**Task to carry out**
Which lines in the data below contain the string "laneOp"? Show each one.

==== Information provided ====

-- ==== Sys2Proof/Machine/VeArith.lean ====
section
/-! DEFINITION. The VE's arithmetic, conversion, comparison, lane movement and reductions (07 R170-R184). -/

namespace Sys2Proof.Machine

/-! ### Float arithmetic (07 R170-R171) -/

/-- Lane `j` of row `k` of the rows read, flushed (02 R41). -/
def floatLane (c : VeCfg) (f : Fmt) (rows : List Nat) (k j : Nat) : Val :=
  (f.decode (lane (rows.getD k 0) f.width j)).flush c.ftz f

/-- A float operation whose value is the rounded sum of terms; `products` are the factors tested for an infinity times a zero. -/
def State.floatOp (s : State) (gd : Guard) (d t : Nat) (reads : List Nat) (cost : Nat)
    (f : (Nat → Val) → List Val × Bool) : Res :=
  let fm := floatTy t
  s.laneOp gd fm.width d reads true cost (fun c rows j u =>
    let r := f (fun k => floatLane c fm rows k j)
    if r.2 then (fm.nanBits, flagIV) else fm.sum c.mode u c.ftz r.1)

def execVadd (gd : Guard) (d a b t : Nat) (s : State) : Res :=
  s.floatOp gd d t [a, b] 4 (fun x => ([x 0, x 1], false))
def execVsub (gd : Guard) (d a b t : Nat) (s : State) : Res :=
  s.floatOp gd d t [a, b] 4 (fun x => ([x 0, (x 1).negate], false))
def execVmul (gd : Guard) (d a b t : Nat) (s : State) : Res :=
  s.floatOp gd d t [a, b] 4 (fun x => ([(x 0).mul (x 1)], infTimesZero (x 0) (x 1)))
def execVfma (gd : Guard) (d a b t : Nat) (s : State) : Res :=
  s.floatOp gd d t [a, b, d] 8 (fun x => ([(x 0).mul (x 1), x 2], infTimesZero (x 0) (x 1)))
def execVfms (gd : Guard) (d a b t : Nat) (s : State) : Res :=
  s.floatOp gd d t [a, b, d] 8 (fun x => ([(x 0).mul (x 1), (x 2).negate], infTimesZero (x 0) (x 1)))

/-- The encoding of an operand as VMAX and VMIN return it: a flushed value as its zero, a NaN canonical (07 R171). -/
def keptBits (f : Fmt) (ftz : Bool) (bits : Nat) : Nat :=
  let v := f.decode bits
  if v.isNan then f.nanBits else if ftz && v.subnormal f then f.signBit v.neg else bits

/-- maximumNumber (`most`) or minimumNumber of two encodings (07 R171). -/
def chooseBits (f : Fmt) (most : Bool) (x y : Nat) : Nat :=
  let a := f.decode x
  let b := f.decode y
  if a.isNan then (if b.isNan then f.nanBits else y)
  else if b.isNan then x
  else if most then (if a.below b then y else x)
  else if b.below a then y else x

/-- VMAX and VMIN. -/
def State.chooseOp (s : State) (gd : Guard) (d a b t : Nat) (most : Bool) : Res :=
  let f := floatTy t
  s.laneOp gd f.width d [a, b] false 4 (fun c rows j _ =>
    (chooseBits f most (keptBits f c.ftz (lane (rows.getD 0 0) f.width j)) (keptBits f c.ftz (lane (rows.getD 1 0) f.width j)), 0))

def execVmax (gd : Guard) (d a b t : Nat) (s : State) : Res := s.chooseOp gd d a b t true
def execVmin (gd : Guard) (d a b t : Nat) (s : State) : Res := s.chooseOp gd d a b t false

/-! ### Single-operand functions (07 R172-R174) -/

/-- VABS and VNEG: the sign after flushing; a NaN gives the canonical NaN. -/
def State.signOp (s : State) (gd : Guard) (d a t : Nat) (g : Bool → Bool) : Res :=
  let f := floatTy t
  s.laneOp gd f.width d [a] false 4 (fun c rows j _ =>
    let x := keptBits f c.ftz (lane (rows.getD 0 0) f.width j)
    if (f.decode x).isNan then (f.nanBits, 0)
    else (x % 2 ^ (f.width - 1) + f.signBit (g (x.testBit (f.width - 1))), 0))

def execVabs (gd : Guard) (d a t : Nat) (s : State) : Res := s.signOp gd d a t (fun _ => false)
def execVneg (gd : Guard) (d a t : Nat) (s : State) : Res := s.signOp gd d a t (fun b => !b)

/-- The class bit of a raw encoding (07 R173). -/
def classOf (f : Fmt) (bits : Nat) : Nat :=
  let v := f.decode bits
  match v with
  | .nan => 2 ^ 8
  | .inf s => if s then 1 else 2 ^ 7
  | .zero s => if s then 2 ^ 3 else 2 ^ 4
  | .fin m _ =>
    if v.subnormal f then (if m < 0 then 2 ^ 2 else 2 ^ 5) else if m < 0 then 2 else 2 ^ 6

def execVclass (gd : Guard) (d a t : Nat) (s : State) : Res :=
  let f := floatTy t
  s.laneOp gd f.width d [a] false 4 (fun _ rows j _ => (classOf f (lane (rows.getD 0 0) f.width j), 0))

/-- VRCP, VRSQ, VEXP2, VLOG2 and VTANH, by their function number (07 R174). -/
def State.specialOp (s : State) (gd : Guard) (d a t fn : Nat) : Res :=
  let f := floatTy t
  s.laneOp gd f.width d [a] false 8 (fun c rows j _ => special fn f c.ftz (floatLane c f rows 0 j))

def execVrcp (gd : Guard) (d a t : Nat) (s : State) : Res := s.specialOp gd d a t 3
def execVrsq (gd : Guard) (d a t : Nat) (s : State) : Res := s.specialOp gd d a t 4
def execVexp2 (gd : Guard) (d a t : Nat) (s : State) : Res := s.specialOp gd d a t 5
def execVlog2 (gd : Guard) (d a t : Nat) (s : State) : Res := s.specialOp gd d a t 6
def execVtanh (gd : Guard) (d a t : Nat) (s : State) : Res := s.specialOp gd d a t 7

/-! ### Conversion (07 R175-R178) -/

/-- The source value of element `j` in a format code (02 R33, R36). -/
def sourceElem (sf row j : Nat) : Val :=
  if sf = 8 then decodeCode 8 (lane row 8 (j / 2)) j else decodeCode sf (lane row (codeWidth sf) j) j

/-- The working format of a source (02 R41). -/
def workingFmt (sf : Nat) : Fmt :=
  match sf with
  | 1 => bf16
  | 2 => fp16
  | _ => fp32

/-- One converted element: encoding and flags (07 R176). -/
def convElem (df mode u : Nat) (ftz : Bool) (x : Val) : Nat × Nat :=
  match floatCode df with
  | some f => f.round mode u (ftz && decide (df ≤ 2)) x
  | none =>
    let r := convInt mode u (intRange df).1 (intRange df).2 x
    ((r.1 % 2 ^ codeWidth df).toNat, r.2)

/-- Writes the elements of a conversion: `n` elements of width `dw`, guarded at width `gw`. N4X elements are written by pairs under the
even lane. -/
def State.convWrite (s : State) (gd : Guard) (d n dw gw : Nat) (pairs : Bool) (v' : Ve) (res : List (Nat × Nat)) : EngOut :=
  let c := s.agent.ctx
  let g := (s.ve c).guard gd
  let s := s.setVe c v'
  if pairs then
    let on := (List.range (n / 2)).map (fun m => laneOn g gw (2 * m))
    let s := s.writeRow c d (rowOf 8 (res.map Prod.fst)) (rowOf 8 (on.map (fun b => if b then 255 else 0)))
    s.raise 4 (orFlags ((res.zip on).map (fun p => if p.2 then p.1.2 else 0)))
  else
    let on := (List.range n).map (laneOn g gw)
    let s := s.writeRow c d (rowOf dw (res.map Prod.fst)) (maskOf g dw gw n)
    s.raise 4 (orFlags ((res.zip on).map (fun p => if p.2 then p.1.2 else 0)))

def execVcvt (gd : Guard) (d a sf df : Nat) (s : State) : Res :=
  let w := max (codeWidth sf) (codeWidth df)
  let n := lanes w
  s.engine (fun _ _ s =>
    s.onRowBytes [a] [d] (fun _ m => decide (m < n * codeWidth sf / 8)) true (fun rows s =>
      let v := s.ve s.agent.ctx
      let dr := v.draws ((List.range n).map (fun j => j * codeWidth df / 8))
      let x (j : Nat) : Val := (sourceElem sf (rows.getD 0 0) j).flush v.cfg.ftz (workingFmt sf)
      if df = 8 then
        s.convWrite gd d n 4 w true dr.2 ((List.range (n / 2)).map (fun m => n4xEncode v.cfg.mode (x (2 * m)) (x (2 * m + 1))))
      else
        s.convWrite gd d n (codeWidth df) w false dr.2
          (((List.range n).zip dr.1).map (fun p => convElem df v.cfg.mode p.2 v.cfg.ftz (x p.1)))))

/-- The format code of a VRQ type (05 R115). -/
def vrqCode : Nat → Nat
  | 0 => 3
  | 1 => 4
  | 2 => 5
  | _ => 8

def execVrq (gd : Guard) (d a b t : Nat) (s : State) : Res :=
  let code := vrqCode t
  let w := codeWidth code
  let n := lanes w
  s.engine (fun _ _ s =>
    s.onRowBytes [a, b] [d] (fun i m => i == 0 || decide (m < n / 32)) true (fun rows s =>
      let v := s.ve s.agent.ctx
      let dr := v.draws ((List.range n).map (fun j => j * w / 8))
      let y (j : Nat) : Val := (sourceElem code (rows.getD 0 0) j).scale (-(signed 8 (lane (rows.getD 1 0) 8 (j / 32))))
      if code = 8 then
        s.convWrite gd d n 4 w true dr.2 ((List.range (n / 2)).map (fun m => n4xEncode v.cfg.mode (y (2 * m)) (y (2 * m + 1))))
      else
        s.convWrite gd d n w w false dr.2 (((List.range n).zip dr.1).map (fun p => convElem code v.cfg.mode p.2 false (y p.1)))))

/-- VPACK (07 R179): the low halves of two rows. -/
def execVpack (gd : Guard) (d a b t : Nat) (s : State) : Res :=
  let w := intTy t
  let l := lanes w
  s.intOp gd (w / 2) d [a, b] (fun rows j =>
    if j < l then lane (rows.getD 0 0) w j % 2 ^ (w / 2) else lane (rows.getD 1 0) w (j - l) % 2 ^ (w / 2))

/-- VUNPK (07 R179): half a row, sign-extended. -/
def execVunpk (gd : Guard) (d a h t : Nat) (s : State) : Res :=
  let w := intTy t
  s.intOp gd w d [a] (fun rows j => (signed (w / 2) (lane (rows.getD 0 0) (w / 2) (h * lanes w + j)) % 2 ^ w).toNat)

/-! ### Comparison and selection (07 R180-R181) -/

/-- The condition of VCMPF. -/
def condFloat (cc : Nat) (x y : Val) : Bool :=
  match cc with
  | 0 => x.eq y
  | 1 => !x.eq y
  | 2 => x.lt y
  | 3 => x.lt y || x.eq y
  | _ => x.isNan || y.isNan

def execVcmpf (gd : Guard) (p a b cc t : Nat) (s : State) : Res :=
  let f := floatTy t
  s.cmpOp gd f.width p [a, b] (fun c rows j => condFloat cc (floatLane c f rows 0 j) (floatLane c f rows 1 j))

/-- The condition of VCMPI at a width. -/
def condInt (cc w x y : Nat) : Bool :=
  match cc with
  | 0 => x == y
  | 1 => x != y
  | 2 => decide (signed w x < signed w y)
  | 3 => decide (signed w x ≤ signed w y)
  | 4 => decide (x < y)
  | _ => decide (x ≤ y)

def execVcmpi (gd : Guard) (p a b cc t : Nat) (s : State) : Res :=
  let w := intTy t
  s.cmpOp gd w p [a, b] (fun _ rows j => condInt cc w (lane (rows.getD 0 0) w j) (lane (rows.getD 1 0) w j))

def execVmov (gd : Guard) (d a t : Nat) (s : State) : Res := s.intOp gd (intTy t) d [a] (fun rows j => lane (rows.getD 0 0) (intTy t) j)

/-! ### Integer and bitwise arithmetic (07 R182) -/

/-- A two-operand integer operation. -/
def State.int2 (s : State) (gd : Guard) (d a b t : Nat) (f : Nat → Nat → Nat → Nat) : Res :=
  let w := intTy t
  s.intOp gd w d [a, b] (fun rows j => f w (lane (rows.getD 0 0) w j) (lane (rows.getD 1 0) w j))

def execViadd (gd : Guard) (d a b t : Nat) (s : State) : Res := s.int2 gd d a b t (fun w x y => (x + y) % 2 ^ w)
def execVisub (gd : Guard) (d a b t : Nat) (s : State) : Res := s.int2 gd d a b t (fun w x y => (x + (2 ^ w - y)) % 2 ^ w)
def execVimul (gd : Guard) (d a b t : Nat) (s : State) : Res := s.int2 gd d a b t (fun w x y => x * y % 2 ^ w)
def execVimax (gd : Guard) (d a b t : Nat) (s : State) : Res :=
  s.int2 gd d a b t (fun w x y => if signed w x < signed w y then y else x)
def execVimin (gd : Guard) (d a b t : Nat) (s : State) : Res :=
  s.int2 gd d a b t (fun w x y => if signed w y < signed w x then y else x)
def execVimaxn (gd : Guard) (d a b t : Nat) (s : State) : Res := s.int2 gd d a b t (fun _ x y => max x y)
def execViminn (gd : Guard) (d a b t : Nat) (s : State) : Res := s.int2 gd d a b t (fun _ x y => min x y)
def execVand (gd : Guard) (d a b t : Nat) (s : State) : Res := s.int2 gd d a b t (fun _ x y => x &&& y)
def execVor (gd : Guard) (d a b t : Nat) (s : State) : Res := s.int2 gd d a b t (fun _ x y => x ||| y)
def execVxor (gd : Guard) (d a b t : Nat) (s : State) : Res := s.int2 gd d a b t (fun _ x y => x ^^^ y)
def execVandn (gd : Guard) (d a b t : Nat) (s : State) : Res := s.int2 gd d a b t (fun w x y => x &&& (y ^^^ (2 ^ w - 1)))
def execVshl (gd : Guard) (d a b t : Nat) (s : State) : Res :=
  s.int2 gd d a b t (fun w x y => if w ≤ y % 256 then 0 else x * 2 ^ (y % 256) % 2 ^ w)
def execVshr (gd : Guard) (d a b t : Nat) (s : State) : Res :=
  s.int2 gd d a b t (fun w x y => if w ≤ y % 256 then 0 else x / 2 ^ (y % 256))
def execVsha (gd : Guard) (d a b t : Nat) (s : State) : Res :=
  s.int2 gd d a b t (fun w x y => (signed w x / (2 ^ min (y % 256) w : Nat) % 2 ^ w).toNat)

/-! ### Lane movement (07 R183) -/

/-- An address register of the pass. -/
def Stream.areg (x : Stream) (k : Nat) : Nat := (x.a.getD k 0).toNat

/-- The address register `k` of the running agent. -/
def State.areg (s : State) (k : Nat) : Nat := (s.stream s.agent).areg k

def execVbcast (gd : Guard) (d a k t : Nat) (s : State) : Res :=
  let w := intTy t
  s.intOp gd w d [a] (fun rows _ => lane (rows.getD 0 0) w (s.areg k % lanes w))
def execViota (gd : Guard) (d k t : Nat) (s : State) : Res :=
  let w := intTy t
  s.intOp gd w d [] (fun _ j => (s.areg k + j) % 2 ^ w)
def execVshuf (gd : Guard) (d a b t : Nat) (s : State) : Res :=
  let w := intTy t
  s.intOp gd w d [a, b] (fun rows j => lane (rows.getD 0 0) w (lane (rows.getD 1 0) w j % lanes w))
def execVslide (gd : Guard) (d a k r t : Nat) (s : State) : Res :=
  let w := intTy t
  let n := s.areg k
  s.intOp gd w d [a] (fun rows j =>
    if r = 0 then (if j + n < lanes w then lane (rows.getD 0 0) w (j + n) else 0)
    else if n ≤ j then lane (rows.getD 0 0) w (j - n) else 0)

/-! ### Reductions (07 R184) -/

/-- A reduction: the participating lanes of a row into lane 0, under one draw at byte 0 when the mode is SR. -/
def State.reduce (s : State) (gd : Guard) (w d a : Nat) (draw : Bool) (f : VeCfg → Nat → List Nat → Nat × Nat) : Res :=
  s.engine (fun _ _ s =>
    s.onRows [a] [d] (fun rows s =>
      let c := s.agent.ctx
      let v := s.ve c
      let g := v.guard gd
      let parts := ((List.range (lanes w)).filter (laneOn g w)).map (lane (rows.getD 0 0) w)
      let dr := if draw then v.draws [0] else ([0], v)
      let r := f v.cfg (dr.1.headD 0) parts
      ((s.setVe c dr.2).writeRow c d (r.1 % 2 ^ w) (2 ^ w - 1)).raise 8 r.2))

def execVredadd (gd : Guard) (d a t : Nat) (s : State) : Res :=
  let f := floatTy t
  s.reduce gd f.width d a true (fun c u parts => f.sum c.mode u c.ftz (parts.map (fun x => (f.decode x).flush c.ftz f)))

/-- The maximumNumber or minimumNumber of the participants. -/
def reduceChoose (f : Fmt) (most ftz : Bool) (parts : List Nat) : Nat :=
  match parts.map (keptBits f ftz) with
  | [] => f.infBits most
  | x :: t => t.foldl (chooseBits f most) x

def execVredmax (gd : Guard) (d a t : Nat) (s : State) : Res :=
  let f := floatTy t
  s.reduce gd f.width d a false (fun c _ parts => (reduceChoose f true c.ftz parts, 0))
def execVredmin (gd : Guard) (d a t : Nat) (s : State) : Res :=
  let f := floatTy t
  s.reduce gd f.width d a false (fun c _ parts => (reduceChoose f false c.ftz parts, 0))
def execVrediadd (gd : Guard) (d a t : Nat) (s : State) : Res :=
  let w := intTy t
  s.reduce gd w d a false (fun _ _ parts => (parts.foldl (· + ·) 0 % 2 ^ w, 0))

end Sys2Proof.Machine
end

====

**Final answer**
  s.laneOp gd fm.width d reads true cost (fun c rows j u =>
  s.laneOp gd f.width d [a, b] false 4 (fun c rows j _ =>
  s.laneOp gd f.width d [a] false 4 (fun c rows j _ =>
  s.laneOp gd f.width d [a] false 4 (fun _ rows j _ => (classOf f (lane (rows.getD 0 0) f.width j), 0))
  s.laneOp gd f.width d [a] false 8 (fun c rows j _ => special fn f c.ftz (floatLane c f rows 0 j))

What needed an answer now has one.